OBD : ODK for Big Data

chrissyhroberts · June 21, 2019, 12:43pm

Summary

A system for working with very large data sets in ODK Aggregate/Briefcase, programmed in bash (and a little R) with ODK tools

Introduction

The ODK tool suite may struggle to cope with very large numbers (>10⁵) of submissions. In general the slowdown comes from the very long periods it takes for ODK Briefcase to scan through thousands or millions of submissions and to identify those which should be pulled or exported from those which have already been processed in these ways.

The ODK for Big Data [OBD] scripts are a solution aimed at making the experience of using ODK for handling big data sets as efficient as possible. On tests with a set of forms in which we received more than one million submissions, we reduced the time taken to pull, export and analyse the data from around 19 hours to 12 minutes each day. The majority of the tools are simply adapted uses of existing ODK tools, supplemented with scripts written in bash and R which act as handlers and manipulators of the data. In it's simplest form the ODB system creates time efficiencies by archiving old xml instances away from the main ODK Briefcase Storage folders, thereby removing the need to scan through lots of old submissions. Along the way we create incremental backups of data exports, methods for recovery from system failures and for enabling portability between different physical and virtual machines. Finally we provide some examples of supporting files that can be used to automate all pulls, exports and analyses and to pull final reports, R workspaces and raw CSV outputs from a server running OBD to a local workstation for downstream end-users.

This is a work in progress : https://github.com/LSHTM-ORK/OBD/
Evolution of the project will align with developments in ODK briefcase. Any interested [and more skilled than us] coders welcome to contribute.

Background on the problem

The ODK Briefcase start from last [-sfl], start from date [-sfd] and export counterparts of these functions export start [-start] and export end [-end] are useful tools but have limitations when working with large numbers of submissions.

-sfl remembers the position of the last pulled instance and by doing so vastly speeds up pull operations, but the 'memory' of the last position is not stored as hardcoded data within the ODK Briefcase Storage folder so it is not portable between systems.
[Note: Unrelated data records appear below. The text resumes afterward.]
-- ==== Sys2Proof/Syntax.lean ====
section
/-! DEFINITION. The commands the part takes: one constructor per row of the command table, with its operands. What the
environment contributes (a reading, the bytes in host memory, what a decoder decided, how long a pulse was) is an operand. -/

namespace Sys2Proof.Machine

/-- Who asks the buffer (Table BUF-3, BUF_ERR_ADDR.SOURCE). -/
inductive Requester where
  | core (c : Fin 4)
  | hif
  | hub
  deriving DecidableEq, Repr

/-- What the array's own code finds at a hit: nothing, a corrected word, or word `w` of the line uncorrectable (R348). -/
inductive ArrayCheck where
  | good
  | corrected
  | uncorrectable (w : Fin 4)
  deriving DecidableEq, Repr

/-- What a loop-back test measured on a slice: mean sample and mean absolute sample in 1/16 LSB, lock, bit errors (R436). -/
structure Slice where
  offset : Int
  ampl   : Nat
  lock   : Bool
  err    : Nat
  deriving DecidableEq, Repr

end Sys2Proof.Machine

namespace Sys2Proof

/-! ## Operands -/

/-- A controller: a physical or virtual function (R263, Table HIF-1). -/
abbrev CtlNo := Fin 64
/-- A 16-bit number of the host: a queue's, a doorbell's value. -/
abbrev QueueNo := Fin 65536
/-- A 16-bit number. -/
abbrev HalfWord := Fin 65536
/-- Sixteen bits. -/
abbrev HalfBits := BitVec 16
/-- A tag (R23). -/
abbrev TagNo := Fin 8192
/-- A state that CMD_OP.EXPECT names. -/
abbrev StateNo := Fin 8
/-- A page of the buffer. -/
abbrev PageNo := Fin 8388608
/-- A host port: 0 port A, 1 port B. -/
abbrev PortNo := Fin 2
/-- A bank of the Keep. -/
abbrev BankNo := Fin 2
/-- One of two: a spare slice, a DRAM channel. -/
abbrev PairNo := Fin 2
/-- An actuator. -/
abbrev ActNo := Fin 4
/-- A head of an actuator. -/
abbrev HeadNo := Fin 8
/-- A control core. -/
abbrev CoreNo := Fin 4
/-- A Track Sequencer: 0 to 3, or 4 the spare. -/
abbrev SeqNo := Fin 5
/-- A 32-bit word of a control store. -/
abbrev CsWordNo := Fin 65536
/-- A head mask. -/
abbrev MaskNo := Fin 256
/-- A work register of a Track Sequencer. -/
abbrev WorkReg := Fin 16
/-- A loop counter of a Track Sequencer. -/
abbrev LoopReg := Fin 4
/-- A microword address. -/
abbrev MicroAddr := Fin 8192
/-- A wedge number. -/
abbrev WedgeNo := Fin 1024
/-- A reader input of an actuator: three a head. -/
abbrev InputNo := Fin 24
/-- An ADC slice of an actuator: 24 and two spares. -/
abbrev SliceNo := Fin 26
/-- An entry of the page retirement list. -/
abbrev RetNo := Fin 2048
/-- A way of the stage cache. -/
abbrev WayNo := Fin 16
/-- A protection region of the Keep. -/
abbrev RegionNo := Fin 16
/-- A switched power domain (Table PWR-1). -/
abbrev DomainNo := Fin 36
/-- A temperature sensor. -/
abbrev SensorNo := Fin 24
/-- An interrupt source (Table ARC-11). -/
abbrev SourceNo := Fin 256
/-- A key slot. -/
abbrev SlotNo := Fin 128
/-- A unit with a Unit State Register. -/
abbrev UnitNo := Fin 36
/-- MGT_NODE.ID. -/
abbrev NodeNo := Fin 4096
/-- MGT_BUDGET.SEEK. -/
abbrev SeekNo := Fin 16
/-- MGT_MBOX.RSP_LEN. -/
abbrev RspLen := Fin 4096
/-- Bytes. -/
abbrev Bytes := List Byte
/-- Numbers. -/
abbrev Nats := List Nat
/-- Signed numbers. -/
abbrev Ints := List Int
/-- Errors that the cells of the buffer devices have taken: a word, and whether two of its bits are wrong. -/
abbrev Flips := List (Nat × Bool)
/-- Equaliser taps: reader, tap, value. -/
abbrev Taps := List (Nat × Nat × Int)
/-- What a loop-back test measured, slice by slice. -/
abbrev Slices := List (Nat × Machine.Slice)

/-- What a configuration request reads, of what the manual gives a value to (R266, R268, R270, R271). -/
inductive ConfigItem where
  | vendorDevice
  | revisionClass
  | subsystem
  | vfDeviceId
  | totalVfs
  | msixTableSize
  | slotClockConfig
  | clockPowerManagement
  | other
  deriving DecidableEq, Repr

/-- A management command carried in band by NVMe-MI Send (R277, Table FRZ-5): served by hardware, or the bytes of one that is
passed to firmware through the mailbox. -/
inductive MiCmd where
  | readDataStructure (off len : Nat)
  | healthPoll
  | configurationGet
  | configurationSet (unit : Bool) (v : Nat)
  | unitStateGet
  | unitStateSet (u code : Nat)
  | friezeRead (off len : Nat)
  | friezeFreeze (freeze : Bool)
  | fleetBudget (assist seek : Nat)
  | fleetIdentitySet (id : Nat)
  | passed (req : List Byte)
  | unsupported
  deriving DecidableEq, Repr

/-- What the link's check finds on a packet as it arrives (R91, R100): no error, a corrected word, an uncorrectable word, or a
protocol error. -/
inductive LinkFault where
  | good
  | corrected
  | uncorrectable
  | protocol
  deriving DecidableEq, Repr

/-- A trace message by its source (Table FRZ-4): a microword's tag, a write of TRC_FW, a record written. -/
inductive TraceEvent where
  | tag (unit tag : Nat)
  | fw (core : Fin 4) (v : Word)
  | frz (typ src : Nat)
  deriving DecidableEq, Repr
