-- ==== Sys2Proof/Decode.lean ====
section
/-! DEFINITION. The command a word spells. The command table gives its rows no bits: a command is named with its operands, never
encoded, so no word spells one. -/

namespace Sys2Proof

/-- The command that `nbits` bits with value `w` spell by the command table: none, since no row of it has bits. -/
def decodeTableWord (_nbits _w : Nat) : Option Instr := none

end Sys2Proof
end

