-- ==== Sys2Proof/Machine/Regs.lean ====
section
/-! DEFINITION. The register map: the address of every register of the manual (Tables ARC-9 and ARC-10 and each register's
heading) and the place of every field in it (each register's field map). A register is named as the manual names it; an index
of the manual (head, counter, slot ...) is an argument. -/

namespace Sys2Proof.Machine

/-! ## Windows (R30, Tables ARC-9 and ARC-10) -/

/-- Base of block register window `i` of Table ARC-9 (SYS 0, HIF 1, CMD 2, BUF 3, STC 4, SEC 5, KEEP 6, THM 7, FRZ 8, MGT 9,
BCL 10, TRC 11). -/
def Win.block (i : Nat) : Nat := 0x40000000 + 0x100000 * i

/-- Base of actuator window `n` (Table ARC-10). -/
def Win.act (n : Nat) : Nat := 0x41000000 + 0x400000 * n

/-- Base of the TSQ registers of Track Sequencer `t`: 0 to 3 in the actuator windows, 4 in the spare window (Table ARC-10). -/
def Win.tsq (t : Nat) : Nat := 0x41000000 + 0x400000 * t + 0x10000

/-- Base of the control store of Track Sequencer `t`. -/
def Win.cs (t : Nat) : Nat := 0x41000000 + 0x400000 * t + 0x20000

/-- Base of the LNK registers of actuator `n`. -/
def Win.lnk (n : Nat) : Nat := 0x41000000 + 0x400000 * n

/-- Base of the CHN window of head index `h` of actuator `n`; head index 8 holds the spare engines. -/
def Win.chn (n h : Nat) : Nat := 0x41000000 + 0x400000 * n + 0x80000 + 0x1000 * h

/-- Base of the WRP registers of actuator `n`. -/
def Win.wrp (n : Nat) : Nat := 0x41000000 + 0x400000 * n + 0x100000

/-- Base of the ARM registers of actuator `n`. -/
def Win.arm (n : Nat) : Nat := 0x41000000 + 0x400000 * n + 0x180000
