-- ==== Sys2Proof/Machine/RegFile.lean ====
section
/-! DEFINITION. The register file: which descriptor an address has, its value after power-on reset (R14), the power domain its
access needs (R391), and the places of a field in a word. -/

namespace Sys2Proof.Machine

/-- The number a field holds in a word. -/
def Fld.get (f : Fld) (w : Word) : Nat := (w.toNat >>> f.lo) % 2 ^ f.w

/-- The bits of a word that a field takes up. -/
def Fld.mask (f : Fld) : Word := BitVec.ofNat 32 ((2 ^ f.w - 1) <<< f.lo)

/-- The word with `v` (modulo the field's width) in a field. -/
def Fld.put (f : Fld) (w : Word) (v : Nat) : Word :=
  (w &&& ~~~ f.mask) ||| (BitVec.ofNat 32 (v <<< f.lo) &&& f.mask)

/-- The two's-complement number of the low `w` bits of `v`. -/
def signed (w v : Nat) : Int :=
  if v % 2 ^ w < 2 ^ (w - 1) then (v % 2 ^ w : Nat) else (v % 2 ^ w : Nat) - (2 ^ w : Nat)

/-- The low `w` bits of an integer. -/
def bitsOf (w : Nat) (v : Int) : Nat := (v % (2 ^ w : Nat)).toNat

/-- An integer held within `lo` to `hi`. -/
def clampInt (lo hi v : Int) : Int := if v < lo then lo else if hi < v then hi else v

/-- A count field in which 0 acts as 1. -/
def atLeast1 (n : Nat) : Nat := if n = 0 then 1 else n

/-- Whether offset `o` of a window is one of the registers a descriptor stands for. -/
def RegDesc.covers (d : RegDesc) (o : Nat) : Bool :=
  let r := o - d.off
  let i := r / d.s1
  let m := r % d.s1
  decide (d.off ≤ o) && decide (i < d.n1) && decide (m / d.s2 < d.n2) && decide (m % d.s2 = 0)

/-- The descriptor of the register at offset `o`. -/
def findDesc : List RegDesc → Nat → Option RegDesc
  | [], _ => none
  | d :: ds, o => if d.covers o then some d else findDesc ds o

/-- The registers of block window `i` of Table ARC-9. -/
def blockRegs (i : Nat) : List RegDesc :=
  match i with
  | 0 => regsSYS
  | 1 => regsHIF
  | 2 => regsCMD
  | 3 => regsBUF
  | 4 => regsSTC
  | 5 => regsSEC
  | 6 => regsKEEP
  | 7 => regsTHM
  | 8 => regsFRZ
  | 9 => regsMGT
  | 10 => regsBCL
  | 11 => regsTRC
  | _ => []

/-- The descriptor of the register at a physical address (Tables ARC-9 and ARC-10). -/
def regDesc (a : Nat) : Option RegDesc :=
  if a < 0x40000000 then none
  else if a < 0x40C00000 then findDesc (blockRegs ((a - 0x40000000) / 0x100000)) (a % 0x100000)
  else if a < 0x41000000 then none
  else if a < 0x42400000 then
    let n := (a - 0x41000000) / 0x400000
    let o := (a - 0x41000000) % 0x400000
    if 0x10000 ≤ o ∧ o < 0x20000 then findDesc regsTSQ (o - 0x10000)
    else if n = 4 then none
    else if o < 0x10000 then findDesc regsLNK o
    else if 0x80000 ≤ o ∧ o < 0x88000 then findDesc regsCHN (o % 0x1000)
    else if 0x88000 ≤ o ∧ o < 0x89000 then findDesc regsCHN8 (o % 0x1000)
    else if 0x100000 ≤ o ∧ o < 0x180000 then findDesc regsWRP (o - 0x100000)
    else if 0x180000 ≤ o then findDesc (if n = 0 then regsSPL ++ regsARM else regsARM) (o - 0x180000)
    else none
  else none

/-- The value a register takes at power-on reset (R14): the Reset column, with the two registers of an array whose members
differ (DET_EQk_15 is 0x200, CMD_CNT0.LOW is 0x2000). -/
def resetWord (a : Nat) : Word :=
  if a = Reg.CMD_CNT 0 then 0x2000
  else match regDesc a with
    | none => 0
    | some d =>
      if d.off = 0x400 ∧ d.s1 = 128 ∧ d.n1 = 3 ∧ a % 128 = 60 then 0x200 else BitVec.ofNat 32 d.rst

/-- The power domain of block window `i` (Table ARC-9, numbers of Table PWR-1). -/
def blockDomain (i : Nat) : Nat :=
  match i with
  | 0 => 34
  | 1 => 17
  | 2 => 34
  | 3 => 20
  | 4 => 21
  | 5 => 28
  | 6 => 29
  | 7 => 31
  | 8 => 30
  | 9 => 30
  | 10 => 33
  | _ => 32

/-- The power domain an access to an address of the register windows needs (Tables ARC-9 and ARC-10, R182, R205, R263). -/
def domainOf (a : Nat) : Nat :=
  if a < 0x40C00000 then blockDomain ((a - 0x40000000) / 0x100000)
  else
    let n := (a - 0x41000000) / 0x400000
    let o := (a - 0x41000000) % 0x400000
    if n = 4 then 35
    else if 0x80000 ≤ o ∧ o < 0x100000 then
      if 0x100 ≤ o % 0x1000 ∧ o % 0x1000 < 0x700 then 4 * n + 1 else 4 * n
    else if 0x180000 ≤ o then 4 * n + 3
    else 4 * n + 2

end Sys2Proof.Machine
end

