/-! ## The part's own record keeping: registers, Frieze, trace, time -/

/-- An event waiting in a posting queue of the Frieze (R26, R444, R445, R446). -/
structure FrzEvent where
  time    : BitVec 64
  src     : Nat
  typ     : Nat
  fw      : Bool
  payload : List Byte
  deriving DecidableEq, Repr

/-- The Frieze beside its registers: its posting queues (in order of arrival, at most four per source), the log, the offset of
the last record, and the losses since the last LOST record (R26, R447, R448, R449). -/
structure Frz where
  queue    : List FrzEvent
  log      : SMap Byte
  lastAt   : Option Nat
  lostN    : Nat
  lostTime : BitVec 64
  deriving DecidableEq, Repr

/-- A message of the trace stream (Table FRZ-4): its KIND and the bytes that follow the header. -/
structure TrcMsg where
  kind  : Nat
  bytes : List Byte
  deriving DecidableEq, Repr

/-- The trace port beside its registers: the 256-entry FIFO, the time of the previous message, the messages dropped since the
last DROP, whether a SYNC is due before the next message, and what TRC_D last carried (R455). -/
structure Trc where
  fifo    : List TrcMsg
  prev    : BitVec 64
  dropped : Nat
  syncDue : Bool
  out     : Option TrcMsg
  deriving DecidableEq, Repr

/-- What every block shares: the register file, the counters' holding registers and LO-read captures (R395, R397), the data of
the last bus read, the time base (R396), the Frieze, the trace port, the loss latches behind the effective Unit States (R459),
whether the part is in standby, whether the staging words can be read (R426), when each effective state last changed
(Table HIF-7), and the counter that each use of a free value reads and advances (the model's own field). -/
structure Plat where
  regs    : SMap Word
  hold    : SMap Word
  cap     : SMap (Option Word)
  resp    : Word
  time    : BitVec 64
  frz     : Frz
  trc     : Trc
  lostUnit : SMap Nat
  standby : Bool
  stgShown : Bool
  effTime : SMap Nat
  free    : Nat
  deriving DecidableEq, Repr

/-! ## Control cores, interrupt hub, watchdog, boot -/

/-- A control core as its start leaves it (Table COR-2, R382) and its machine timer interrupt (R387). -/
structure CoreState where
  pc   : BitVec 40
  mmode : Bool
  a0   : BitVec 64
  a1   : BitVec 64
  a2   : BitVec 64
  mtip : Bool
  deriving DecidableEq, Repr

/-- Where start-up stands (R381, R438, R470, R478): in a chip reset (`por`: power-on reset), in scan after TEST_MODE, the boot ROM
waiting for the Keep (with the bank and sector of each erase it has redone), an image streamed and ready to run, recovery, or
firmware running. -/
inductive Boot where
  | inReset (por : Bool)
  | scan
  | waiting (redone : List (Nat × Nat))
  | ready (slot load len entry version : Nat)
  | recovery
  | handedOff
  deriving DecidableEq, Repr

/-- The SYS block beside its registers: the cores, the boot ROM, control SRAM, the core that claimed each source in service,
the watchdog's T1 and T2 in force and the nanoseconds of its stage gone by, the console queue and what left on CON_TX, whether the Plinth's brown-out detector is asserted,
and the STATUS of the last valid Power Control Link frame since power-on reset (R361, R510). -/
structure Sys where
  cores   : SMap CoreState
  boot    : Boot
  sram    : SMap Byte
  claimant : SMap Nat
  wdtT1   : Nat
  wdtT2   : Nat
  wdtNs   : Nat
  console : List Byte
  conOut  : List Byte
  detector : Bool
  status  : Option Nat
  deriving DecidableEq, Repr

/-! ## Power and thermal -/

/-- The thermal supervision and Plinth power state beside their registers: each rail's power in mW, the per-sensor reading
history (newest first), last valid reading, mismatch count, each node's demand and trip count, the rate demand in force, the
power demand, the mean accumulator of the millisecond, the compensation band, the oscillator trim, each actuator's reference
code in force and waiting, whether the part has tripped, the node that tripped it, and the frames sent on PCL_TX. -/
structure Thm where
  railP    : SMap Nat
  hist     : SMap (List Int)
  valid    : SMap Int
  mism     : SMap Nat
  demand   : SMap Nat
  tripCnt  : SMap Nat
  rateOn   : Bool
  pDemand  : Nat
  capSum   : Nat
  capN     : Nat
  band     : Option Nat
  oscTrim  : Int
  refTrim  : SMap Int
  refWait  : SMap (Option Int)
  tripped  : Option Nat
  pclTx    : List (List Byte)
  deriving DecidableEq, Repr

/-! ## Management -/

/-- A management command's answer: the status and the data (R456, R457). -/
inductive MiStatus where
  | success
  | invalidOpcode
  | invalidParameter
  | internalError
  deriving DecidableEq, Repr

/-- An answer to the management requester. -/
structure MiResp where
  status : MiStatus
  data   : List Byte
  deriving DecidableEq, Repr

/-- The MGT block beside its registers: the mailbox areas (MGT window 0x1000 to 0x1FFF), whether a command is held, the
commands held by MCTP flow control, the last answer, the SMBus frequency and MCTP unit of Configuration Set, the correction
still outstanding REM, the FLEET_SYNC mark in hand and the one before it (R456, R457, R464, R465). -/
structure Mgt where
  mbox     : SMap Byte
  held     : Bool
  waiting  : List (List Byte)
  answer   : MiResp
  answers  : Nat
  smbFreq  : Nat
  mctpUnit : Nat
  rem      : Int
  mark     : Option Nat
  prevMark : Option Nat
  deriving DecidableEq, Repr

/-! ## Buffer memory and stage cache -/

/-- A 128-byte line held in the array: its tag A[34:21], whether it is dirty, its bytes (R335). -/
structure Line where
  tag   : Nat
  dirty : Bool
  data  : List Byte
  deriving DecidableEq, Repr

/-- A line of the victim cache: its line address A[34:7], whether its write-back is still unissued, its bytes (R343). -/
structure Victim where
  line  : Nat
  dirty : Bool
  data  : List Byte
  deriving DecidableEq, Repr

/-- An entry of the write-back buffer (R343). -/
structure WriteBack where
  line   : Nat
  issued : Bool
  data   : List Byte
  deriving DecidableEq, Repr

/-- A maintenance operation in progress: its OP and WAY, the range it covers, whether EN was 0 at issue, and the array keys and
line addresses that were dirty in its scope at issue (R340, R341). -/
structure StcOp where
  op      : Nat
  way     : Nat
  base    : Nat
  len     : Nat
  enOff   : Bool
  dirty   : List Nat
  deriving DecidableEq, Repr

/-- The buffer and the stage cache beside their registers: the data of every usable address; per 32-byte stored word, 1 a
correctable error, 2 an error only the page code can correct, 3 a word stored as uncorrectable; per page, whether its parity
words are uncorrectable; the last 64 corrected words; the refresh derating; the array (key 16 × set + way), its recency order
per set, the victim cache and write-back buffer (oldest first), the operation in progress, and the ways on which CLEAN_INV_WAY
has completed since they were fenced. -/
structure Buf where
  dram     : SMap Byte
  werr     : SMap Nat
  perr     : SMap Nat
  hard     : List Nat
  derate   : Nat
  lines    : SMap (Option Line)
  order    : SMap (List Nat)
  victims  : List Victim
  wbuf     : List WriteBack
  op       : Option StcOp
  wayClean : Nat
  deriving DecidableEq, Repr


/-! ## Crypto, self-test -/

/-- A host transfer of user data in progress: its tag, whether it moves toward the host, and the key slot each sector resolved to
when it started (R423, R424). -/
structure Xfer where
  tag   : Nat
  out   : Bool
  slots : List Nat
  deriving DecidableEq, Repr

/-- The crypto block beside its registers: the 512-bit key of each slot, the command that waits (OP and slot), the transfers in
progress, and whether a health test of the random source has failed (R423, R426, R427, R429). -/
structure Sec where
  keys    : SMap Nat
  wait    : Option (Nat × Nat)
  xfers   : List Xfer
  rngFail : Bool
  deriving DecidableEq, Repr

/-- A memory self-test in progress: memory, unit, range, and whether brown-out has stopped the march (R431 to R434). -/
structure MbTest where
  mem     : Nat
  unit    : Nat
  addr    : Nat
  len     : Nat
  stopped : Bool
  deriving DecidableEq, Repr

/-- The BCL block beside its registers: the memory test in progress, and the loop-back test's actuator, head, amplitude code,
length and slices as they stood at GO. -/
structure Bcl where
  mb : Option MbTest
  lb : Option (Nat × Nat × Nat × Nat × Nat)
  deriving DecidableEq, Repr

/-! ## Host Interface -/

/-- A completion entry (16 bytes, R273). -/
structure Cpl where
  dw0    : Nat
  dw1    : Nat
  sqhd   : Nat
  sqid   : Nat
  cid    : Nat
  status : Nat
  phase  : Bool
  deriving DecidableEq, Repr

/-- What the Host Interface keeps of a queue's shadow doorbell (R274): whether it polls it, the unchanged reads so far, the last
value read, and the EventIdx last written. -/
structure Shadow where
  polled   : Bool
  same     : Nat
  last     : Nat
  eventIdx : Nat
  deriving DecidableEq, Repr

/-- A submission queue: entries, its completion queue, tail, the next entry to fetch, the tag of the Delete command that stopped
it, its shadow doorbell (R272 to R275). -/
structure SubQ where
  size : Nat
  cq   : Nat
  tail : Nat
  head : Nat
  stop : Option Nat
  shadow : Shadow
  deriving DecidableEq, Repr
This means that if the ODK Briefcase Storage folder is moved to another machine, the system resets to the first submission and has to read through from the start again. On long lived forms this could lead to dozens of hours of pulling and on very large submissions could fail entirely. We've observed significant server strain when performing this kind of "start from scratch" re-pulling after disasters struck.

-sfd is a potentially more controllable counterpart to -sfl but has no built in system to make the system aware of any previous pulls, meaning that for any automated system the -sfd date must be somehow stored in a coherent way and preferably within the ODK Briefcase Storage folder. In the OBD ecosystem we use -sfd in combination with a form specific nextpull.txt file. This file keeps track of when pulls have happened and is described below in detail. This system makes -sfd perform in an equivalent manner to -sfl but with more end-user control and with portability across machines, meaning that an ODK Briefcase Storage folder can be copied to a new machine and the pull process will resume as if nothing had happened.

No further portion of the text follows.